Watch the video here.

Over the weekend, The Bellingham Herald and the Skagit Valley Herald (subscription required) ran stories about it as well.

The Bellingham Herald:

Six elk pressed themselves into a tight huddle, stamping and shuffling in the muddy pen as they tried to keep away from the men with the crackling blue tarps.

Friday marked the second time in two years wildlife officials have trapped, collared and moved elk out of the Acme area of the South Fork Valley, where as many as 85 elk have been trampling fences and munching farmers’ crops. The animals Friday were taken to a mountain area near Darrington, off Highway 20.


Skagit Valley Herald:

About 40 elk grazed in a farmer’s field Friday morning near Acme in Whatcom County, and by noon six of them were in a trailer headed south to a new home. Lured by apples, the elk were trapped, outfitted with radio transmitter collars and relocated to the Sauk Prairie area west of Darrington to augment the elk population there.

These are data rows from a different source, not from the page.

-- ==== Sys2Proof/Machine/Sensing.lean ====
section
/-! DEFINITION. Beam filters and the passage decoder (R49 to R58). -/

namespace Sys2Proof.Machine

open Sys2Proof

/-- The filter takes the present raw level of its input (R49): an unchanged raw level is no change; a level that differs from
the accepted one starts a measure, or with filter code 0 is accepted at once; a level equal to it drops the measure. -/
def Beam.rawChange (code now : Nat) (raw : Bool) (b : Beam) : Beam :=
  if raw = b.raw then b
  else if code = 0 then ⟨raw, raw, none⟩
  else if raw = b.accepted then ⟨raw, b.accepted, none⟩
  else ⟨raw, b.accepted, some ⟨raw, now, code⟩⟩

/-- Whether a measure in progress has run for the length it started with (R49, R50). -/
def Beam.due (now : Nat) (b : Beam) : Bool := b.measure.elim false fun m => decide (m.start + m.length ≤ now)

/-- An accepted change: a measure that has run for the filter time gives the accepted level its level (R49). -/
def Beam.accept (now : Nat) (b : Beam) : Beam :=
  match b.measure with
  | none => b
  | some m => if m.start + m.length ≤ now then ⟨b.raw, m.level, none⟩ else b

/-- The pair state of a lane's accepted levels under its beam order (R51, R52). -/
def Lane.pair (l : Lane) : PairState := pairOf l.beamOrder l.beamA.accepted l.beamB.accepted

/-- The side of a single-side pair state (R52). -/
def PairState.single : PairState → Option Side
  | .outerOnly => some .outer
  | .innerOnly => some .inner
  | .clear => none
  | .both => none

/-- The entry side of a movement from the state entered from CLEAR (R54). -/
def PairState.entryFrom : PairState → Option EntrySide
  | .outerOnly => some .outer
  | .innerOnly => some .inner
  | .both => some .unknown
  | .clear => none

/-- The exit side of a movement from the last single side (R56). -/
def exitSide : Option Side → EntrySide
  | some .outer => .outer
  | some .inner => .inner
  | none => .unknown

/-- The class of a movement (R56). -/
def classify (entry exit : EntrySide) : Movement :=
  match exit, entry with
  | .unknown, _ => .ambiguous
  | .inner, .outer => .forward
  | .inner, .unknown => .forward
  | .inner, .inner => .balk
  | .outer, .inner => .reverse
  | .outer, .unknown => .reverse
  | .outer, .outer => .balk

/-- What the decoder does when the pair becomes `new`: it leaves CLEAR (R54), moves between the other states (R55), or returns
to CLEAR and hands over the class with the entry side (R56, R57). Two sides accepted together are one change (R53). -/
def Decoder.take (new : PairState) (d : Decoder) : Decoder × Option (Movement × EntrySide) :=
  if new = d.pair then (d, none)
  else if d.pair = .clear then (⟨new, new.entryFrom, new.single⟩, none)
  else if new = .clear then
    let entry := d.entry.getD .unknown
    (⟨.clear, none, none⟩, some (classify entry (exitSide d.last), entry))
  else (⟨new, d.entry, new.single⟩, none)

/-- The pair state in which both sides differ (R53). -/
def PairState.opposite : PairState → PairState
  | .clear => .both
  | .both => .clear
  | .outerOnly => .innerOnly
  | .innerOnly => .outerOnly

/-- The decoder before both changes, when the other side had its accepted change at this run time and the two are one change of the pair
(R53; log 7). -/
def Lane.joined (now : Nat) (l : Lane) : Option Decoder :=
  match l.lastChange with
  | none => none
  | some c => if c.runTime = now ∧ l.pair = c.before.pair.opposite then some c.before else none

/-- The decoder takes the pair of the lane's accepted levels, from the pair before both changes when two are one (R52 to R57). A change that
is not the second of two is remembered for one of the other side at the same run time (R53). DESIGN CHOICE, unsafe (log 7): a class that the
first of two changes has handed over in its own event (R57) stands; a third change of one millisecond is joined to the second when the two are of
different sides and the second was not joined itself, and otherwise is taken from the decoder as it stands. -/
def Lane.takePair (now : Nat) (l : Lane) : Lane × Option (Movement × EntrySide) :=
  let x := ((l.joined now).getD l.decoder).take l.pair
  ({ l with decoder := x.1, lastChange := if l.joined now = none then some ⟨now, l.decoder⟩ else none }, x.2)

/-- Both filters accept what is due (R49). -/
def Lane.acceptDue (now : Nat) (l : Lane) : Lane := { l with beamA := l.beamA.accept now, beamB := l.beamB.accept now }

/-- The levels of the next raw change of lane `i` that waits in the queue, from the present raw levels `rawA` and `rawB`: what waits takes
place at the present run time (log 2), and so does its accepted change with filter code 0. DESIGN CHOICE (log 7): whatever commands stand
between, but for a power-on reset, where run time starts again. -/
def waitingRaw (i : LaneIx) (rawA rawB : Bool) : List Instr → Option (Bool × Bool)
  | [] => none
  | c :: rest =>
    match c with
    | .beamRawChange j a b => if j = i ∧ ¬(a = rawA ∧ b = rawB) then some (a, b) else waitingRaw i rawA rawB rest
    | .powerOnReset _ => none
    | _ => waitingRaw i rawA rawB rest

/-- With filter code 0 and one side's accepted change at hand, a waiting raw change of the other side alone is accepted with it, as both
fall at the same millisecond (R49, R53; log 7). `old` is the lane before the event. -/
def Lane.acceptWaiting (now : Nat) (waiting : Option (Bool × Bool)) (l old : Lane) : Lane :=
  match waiting with
  | none => l
  | some (a, b) =>
    if l.filterCode ≠ 0 then l
    else if l.beamA.accepted ≠ old.beamA.accepted ∧ l.beamB.accepted = old.beamB.accepted ∧ a = l.beamA.raw then
      { l with beamB := l.beamB.rawChange 0 now b }
    else if l.beamB.accepted ≠ old.beamB.accepted ∧ l.beamA.accepted = old.beamA.accepted ∧ b = l.beamB.raw then
      { l with beamA := l.beamA.rawChange 0 now a }
    else l

/-- The lane with its decoder re-seated from its accepted levels (R58). -/
def Lane.reseat (l : Lane) : Lane := { l with decoder := Decoder.reseated l.pair, lastChange := none }

end Sys2Proof.Machine
end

“The whole purpose is to minimize damages to these areas without actually killing (the elk),” said Scott Schuyler, a policy representative for the Upper Skagit Tribe.

Elk are notorious for wrecking fences and eating silage crops, he said.

Schuyler explained that the tribe, collaborating with the state Department of Fish and Wildlife, wanted to get the resident herd near Acme, where the animals were trapped, down to about 30.

“The whole idea behind this is prevention, because we end up paying a whole lot in damage claims,” said Russ Mullins of the state Department of Fish and Wildlife.

The elk are part of the Nooksack elk herd, which numbers about 500.

Many tribes and the Fish and Wildlife Department work together on planning and implementing the relocation program.

The Upper Skagit Tribe led the actual trapping, which took several months of monitoring and four bins of apples before it finally came to fruition Friday.

When the six elk finally settled in the corral, the trap was triggered and tarps dropped. Then several men herded the elk into a chute, taking care not to get charged by the agitated animals.

Once each elk was successfully in the chute, the team fastened collars around their necks so that wildlife managers can monitor them. Then the elk were herded into a trailer that released them near a lake in a rural area west of Darrington.